- [PROBLEM DESCRIPTION]
Determine how many lines of the entries that follow contain "nextSrc", and respond with that number alone.
--------
/-! ### `State.withLoad` -/

@[simp] theorem State.withLoad_cmd (s : State) (l : Load) : (s.withLoad l).cmd = s.cmd := rfl
@[simp] theorem State.withLoad_status (s : State) (l : Load) : (s.withLoad l).status = s.status := rfl
@[simp] theorem State.withLoad_result (s : State) (l : Load) : (s.withLoad l).result = s.result := rfl
@[simp] theorem State.withLoad_ccnt (s : State) (l : Load) : (s.withLoad l).ccnt = s.ccnt := rfl
@[simp] theorem State.withLoad_finfo (s : State) (l : Load) : (s.withLoad l).finfo = s.finfo := rfl
@[simp] theorem State.withLoad_stream (s : State) (l : Load) : (s.withLoad l).stream = l.stream := rfl
@[simp] theorem State.withLoad_ht (s : State) (l : Load) : (s.withLoad l).ht = s.ht := rfl
@[simp] theorem State.withLoad_qt (s : State) (l : Load) : (s.withLoad l).qt = s.qt := rfl
@[simp] theorem State.withLoad_qtdef (s : State) (l : Load) : (s.withLoad l).qtdef = s.qtdef := rfl
@[simp] theorem State.withLoad_coef (s : State) (l : Load) : (s.withLoad l).coef = l.coef := rfl
@[simp] theorem State.withLoad_dcpred (s : State) (l : Load) : (s.withLoad l).dcpred = s.dcpred := rfl
@[simp] theorem State.withLoad_eobrun (s : State) (l : Load) : (s.withLoad l).eobrun = l.eobrun := rfl
@[simp] theorem State.withLoad_rstexp (s : State) (l : Load) : (s.withLoad l).rstexp = s.rstexp := rfl
@[simp] theorem State.withLoad_xcfg (s : State) (l : Load) : (s.withLoad l).xcfg = s.xcfg := rfl
@[simp] theorem State.withLoad_dqb (s : State) (l : Load) : (s.withLoad l).dqb = s.dqb := rfl
@[simp] theorem State.withLoad_dqtag (s : State) (l : Load) : (s.withLoad l).dqtag = s.dqtag := rfl
@[simp] theorem State.withLoad_samp (s : State) (l : Load) : (s.withLoad l).samp = s.samp := rfl
@[simp] theorem State.withLoad_pram (s : State) (l : Load) : (s.withLoad l).pram = s.pram := rfl
@[simp] theorem State.withLoad_src (s : State) (l : Load) : (s.withLoad l).src = s.src := rfl
@[simp] theorem State.withLoad_nextSrc (s : State) (l : Load) : (s.withLoad l).nextSrc = s.nextSrc := rfl
@[simp] theorem State.withLoad_inputs (s : State) (l : Load) : (s.withLoad l).inputs = s.inputs := rfl
@[simp] theorem State.withLoad_rdata (s : State) (l : Load) : (s.withLoad l).rdata = s.rdata := rfl
@[simp] theorem State.withLoad_free (s : State) (l : Load) : (s.withLoad l).free = s.free := rfl

/-! ### `State.addPred` -/

@[simp] theorem State.addPred_cmd (s : State) (c : Fin 4) (d : Int) : (s.addPred c d).cmd = s.cmd := rfl
@[simp] theorem State.addPred_status (s : State) (c : Fin 4) (d : Int) : (s.addPred c d).status = s.status := rfl
@[simp] theorem State.addPred_result (s : State) (c : Fin 4) (d : Int) : (s.addPred c d).result = s.result := rfl
@[simp] theorem State.addPred_ccnt (s : State) (c : Fin 4) (d : Int) : (s.addPred c d).ccnt = s.ccnt := rfl
@[simp] theorem State.addPred_finfo (s : State) (c : Fin 4) (d : Int) : (s.addPred c d).finfo = s.finfo := rfl
@[simp] theorem State.addPred_stream (s : State) (c : Fin 4) (d : Int) : (s.addPred c d).stream = s.stream := rfl
@[simp] theorem State.addPred_ht (s : State) (c : Fin 4) (d : Int) : (s.addPred c d).ht = s.ht := rfl
@[simp] theorem State.addPred_qt (s : State) (c : Fin 4) (d : Int) : (s.addPred c d).qt = s.qt := rfl
@[simp] theorem State.addPred_qtdef (s : State) (c : Fin 4) (d : Int) : (s.addPred c d).qtdef = s.qtdef := rfl
@[simp] theorem State.addPred_coef (s : State) (c : Fin 4) (d : Int) : (s.addPred c d).coef = s.coef := rfl
@[simp] theorem State.addPred_dcpred (s : State) (c : Fin 4) (d : Int) : (s.addPred c d).dcpred = s.dcpred.set c (s.dcpred[c] + w32 d) := rfl
@[simp] theorem State.addPred_eobrun (s : State) (c : Fin 4) (d : Int) : (s.addPred c d).eobrun = s.eobrun := rfl
@[simp] theorem State.addPred_rstexp (s : State) (c : Fin 4) (d : Int) : (s.addPred c d).rstexp = s.rstexp := rfl
@[simp] theorem State.addPred_xcfg (s : State) (c : Fin 4) (d : Int) : (s.addPred c d).xcfg = s.xcfg := rfl
@[simp] theorem State.addPred_dqb (s : State) (c : Fin 4) (d : Int) : (s.addPred c d).dqb = s.dqb := rfl
@[simp] theorem State.addPred_dqtag (s : State) (c : Fin 4) (d : Int) : (s.addPred c d).dqtag = s.dqtag := rfl
@[simp] theorem State.addPred_samp (s : State) (c : Fin 4) (d : Int) : (s.addPred c d).samp = s.samp := rfl
@[simp] theorem State.addPred_pram (s : State) (c : Fin 4) (d : Int) : (s.addPred c d).pram = s.pram := rfl
@[simp] theorem State.addPred_src (s : State) (c : Fin 4) (d : Int) : (s.addPred c d).src = s.src := rfl
@[simp] theorem State.addPred_nextSrc (s : State) (c : Fin 4) (d : Int) : (s.addPred c d).nextSrc = s.nextSrc := rfl
@[simp] theorem State.addPred_inputs (s : State) (c : Fin 4) (d : Int) : (s.addPred c d).inputs = s.inputs := rfl
@[simp] theorem State.addPred_rdata (s : State) (c : Fin 4) (d : Int) : (s.addPred c d).rdata = s.rdata := rfl
@[simp] theorem State.addPred_free (s : State) (c : Fin 4) (d : Int) : (s.addPred c d).free = s.free := rfl

/-! ### `State.setDc` -/

@[simp] theorem State.setDc_cmd (s : State) (v : Word) : (s.setDc v).cmd = s.cmd := rfl
@[simp] theorem State.setDc_status (s : State) (v : Word) : (s.setDc v).status = s.status := rfl
@[simp] theorem State.setDc_result (s : State) (v : Word) : (s.setDc v).result = s.result := rfl
@[simp] theorem State.setDc_ccnt (s : State) (v : Word) : (s.setDc v).ccnt = s.ccnt := rfl
@[simp] theorem State.setDc_finfo (s : State) (v : Word) : (s.setDc v).finfo = s.finfo := rfl
@[simp] theorem State.setDc_stream (s : State) (v : Word) : (s.setDc v).stream = s.stream := rfl
@[simp] theorem State.setDc_ht (s : State) (v : Word) : (s.setDc v).ht = s.ht := rfl
@[simp] theorem State.setDc_qt (s : State) (v : Word) : (s.setDc v).qt = s.qt := rfl
@[simp] theorem State.setDc_qtdef (s : State) (v : Word) : (s.setDc v).qtdef = s.qtdef := rfl
@[simp] theorem State.setDc_coef (s : State) (v : Word) : (s.setDc v).coef = s.coef.set 0 v := rfl
@[simp] theorem State.setDc_dcpred (s : State) (v : Word) : (s.setDc v).dcpred = s.dcpred := rfl
@[simp] theorem State.setDc_eobrun (s : State) (v : Word) : (s.setDc v).eobrun = s.eobrun := rfl
@[simp] theorem State.setDc_rstexp (s : State) (v : Word) : (s.setDc v).rstexp = s.rstexp := rfl
@[simp] theorem State.setDc_xcfg (s : State) (v : Word) : (s.setDc v).xcfg = s.xcfg := rfl
@[simp] theorem State.setDc_dqb (s : State) (v : Word) : (s.setDc v).dqb = s.dqb := rfl
@[simp] theorem State.setDc_dqtag (s : State) (v : Word) : (s.setDc v).dqtag = s.dqtag := rfl
@[simp] theorem State.setDc_samp (s : State) (v : Word) : (s.setDc v).samp = s.samp := rfl
@[simp] theorem State.setDc_pram (s : State) (v : Word) : (s.setDc v).pram = s.pram := rfl
@[simp] theorem State.setDc_src (s : State) (v : Word) : (s.setDc v).src = s.src := rfl
@[simp] theorem State.setDc_nextSrc (s : State) (v : Word) : (s.setDc v).nextSrc = s.nextSrc := rfl
@[simp] theorem State.setDc_inputs (s : State) (v : Word) : (s.setDc v).inputs = s.inputs := rfl
@[simp] theorem State.setDc_rdata (s : State) (v : Word) : (s.setDc v).rdata = s.rdata := rfl
@[simp] theorem State.setDc_free (s : State) (v : Word) : (s.setDc v).free = s.free := rfl

/-! ### `State.restartReset` -/

@[simp] theorem State.restartReset_cmd (s : State) : s.restartReset.cmd = s.cmd := rfl
@[simp] theorem State.restartReset_status (s : State) : s.restartReset.status = s.status := rfl
@[simp] theorem State.restartReset_result (s : State) : s.restartReset.result = s.result := rfl
@[simp] theorem State.restartReset_ccnt (s : State) : s.restartReset.ccnt = s.ccnt := rfl
@[simp] theorem State.restartReset_finfo (s : State) : s.restartReset.finfo = s.finfo := rfl
@[simp] theorem State.restartReset_stream (s : State) : s.restartReset.stream = s.stream.bitReset := rfl
@[simp] theorem State.restartReset_ht (s : State) : s.restartReset.ht = s.ht := rfl
@[simp] theorem State.restartReset_qt (s : State) : s.restartReset.qt = s.qt := rfl
@[simp] theorem State.restartReset_qtdef (s : State) : s.restartReset.qtdef = s.qtdef := rfl
@[simp] theorem State.restartReset_coef (s : State) : s.restartReset.coef = s.coef := rfl
@[simp] theorem State.restartReset_dcpred (s : State) : s.restartReset.dcpred = #v[0, 0, 0, 0] := rfl
@[simp] theorem State.restartReset_eobrun (s : State) : s.restartReset.eobrun = 0 := rfl
@[simp] theorem State.restartReset_rstexp (s : State) : s.restartReset.rstexp = s.rstexp + 1 := rfl
@[simp] theorem State.restartReset_xcfg (s : State) : s.restartReset.xcfg = s.xcfg := rfl
@[simp] theorem State.restartReset_dqb (s : State) : s.restartReset.dqb = s.dqb := rfl
@[simp] theorem State.restartReset_dqtag (s : State) : s.restartReset.dqtag = s.dqtag := rfl
@[simp] theorem State.restartReset_samp (s : State) : s.restartReset.samp = s.samp := rfl
@[simp] theorem State.restartReset_pram (s : State) : s.restartReset.pram = s.pram := rfl
@[simp] theorem State.restartReset_src (s : State) : s.restartReset.src = s.src := rfl
@[simp] theorem State.restartReset_nextSrc (s : State) : s.restartReset.nextSrc = s.nextSrc := rfl
@[simp] theorem State.restartReset_inputs (s : State) : s.restartReset.inputs = s.inputs := rfl
@[simp] theorem State.restartReset_rdata (s : State) : s.restartReset.rdata = s.rdata := rfl
@[simp] theorem State.restartReset_free (s : State) : s.restartReset.free = s.free := rfl

/-! ### `State.restart`: the fields R41 gives a value, and those of the host -/

@[simp] theorem State.restart_cmd (s : State) : s.restart.cmd = 0 := rfl
@[simp] theorem State.restart_status (s : State) : s.restart.status = ⟨false, false, 0⟩ := rfl
@[simp] theorem State.restart_result (s : State) : s.restart.result = 0 := rfl
@[simp] theorem State.restart_ccnt (s : State) : s.restart.ccnt = 0 := rfl
@[simp] theorem State.restart_finfo (s : State) : s.restart.finfo = 0 := rfl
@[simp] theorem State.restart_stream (s : State) : s.restart.stream = ⟨0, 0, 0, 0⟩ := rfl
@[simp] theorem State.restart_qtdef (s : State) : s.restart.qtdef = #v[false, false, false, false] := rfl
@[simp] theorem State.restart_dcpred (s : State) : s.restart.dcpred = #v[0, 0, 0, 0] := rfl
@[simp] theorem State.restart_eobrun (s : State) : s.restart.eobrun = 0 := rfl
@[simp] theorem State.restart_rstexp (s : State) : s.restart.rstexp = 0 := rfl
@[simp] theorem State.restart_xcfg (s : State) : s.restart.xcfg = #v[.acc, .acc, .acc, .acc] := rfl
@[simp] theorem State.restart_dqtag (s : State) : s.restart.dqtag = ⟨false, .plain⟩ := rfl
@[simp] theorem State.restart_src (s : State) : s.restart.src = s.nextSrc := rfl
@[simp] theorem State.restart_nextSrc (s : State) : s.restart.nextSrc = s.nextSrc := rfl
@[simp] theorem State.restart_inputs (s : State) : s.restart.inputs = s.inputs := rfl
@[simp] theorem State.restart_rdata (s : State) : s.restart.rdata = s.rdata := rfl
@[simp] theorem State.restart_free (s : State) : s.restart.free = s.free + 1 := rfl

/-! ### Streams -/

@[simp] theorem Stream.push_pos (t : Stream) (b : Byte) : (t.push b).pos = t.pos := rfl
@[simp] theorem Stream.push_nunrd (t : Stream) (b : Byte) : (t.push b).nunrd = t.nunrd := rfl
@[simp] theorem Stream.push_acc (t : Stream) (b : Byte) : (t.push b).acc = (t.acc <<< 8) ||| b.setWidth 32 := rfl
@[simp] theorem Stream.push_cnt (t : Stream) (b : Byte) : (t.push b).cnt = t.cnt + 8 := rfl
@[simp] theorem Stream.keep_pos (t : Stream) (k : Nat) : (t.keep k).pos = t.pos := rfl
@[simp] theorem Stream.keep_nunrd (t : Stream) (k : Nat) : (t.keep k).nunrd = t.nunrd := rfl
@[simp] theorem Stream.keep_acc (t : Stream) (k : Nat) : (t.keep k).acc = lowBits t.acc k := rfl
@[simp] theorem Stream.keep_cnt (t : Stream) (k : Nat) : (t.keep k).cnt = k := rfl
@[simp] theorem Stream.bitReset_pos (t : Stream) : t.bitReset.pos = t.pos := rfl
@[simp] theorem Stream.bitReset_nunrd (t : Stream) : t.bitReset.nunrd = t.nunrd := rfl
@[simp] theorem Stream.bitReset_acc (t : Stream) : t.bitReset.acc = 0 := rfl
@[simp] theorem Stream.bitReset_cnt (t : Stream) : t.bitReset.cnt = 0 := rfl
--------
- [REPLY TO THE EXERCISE]
6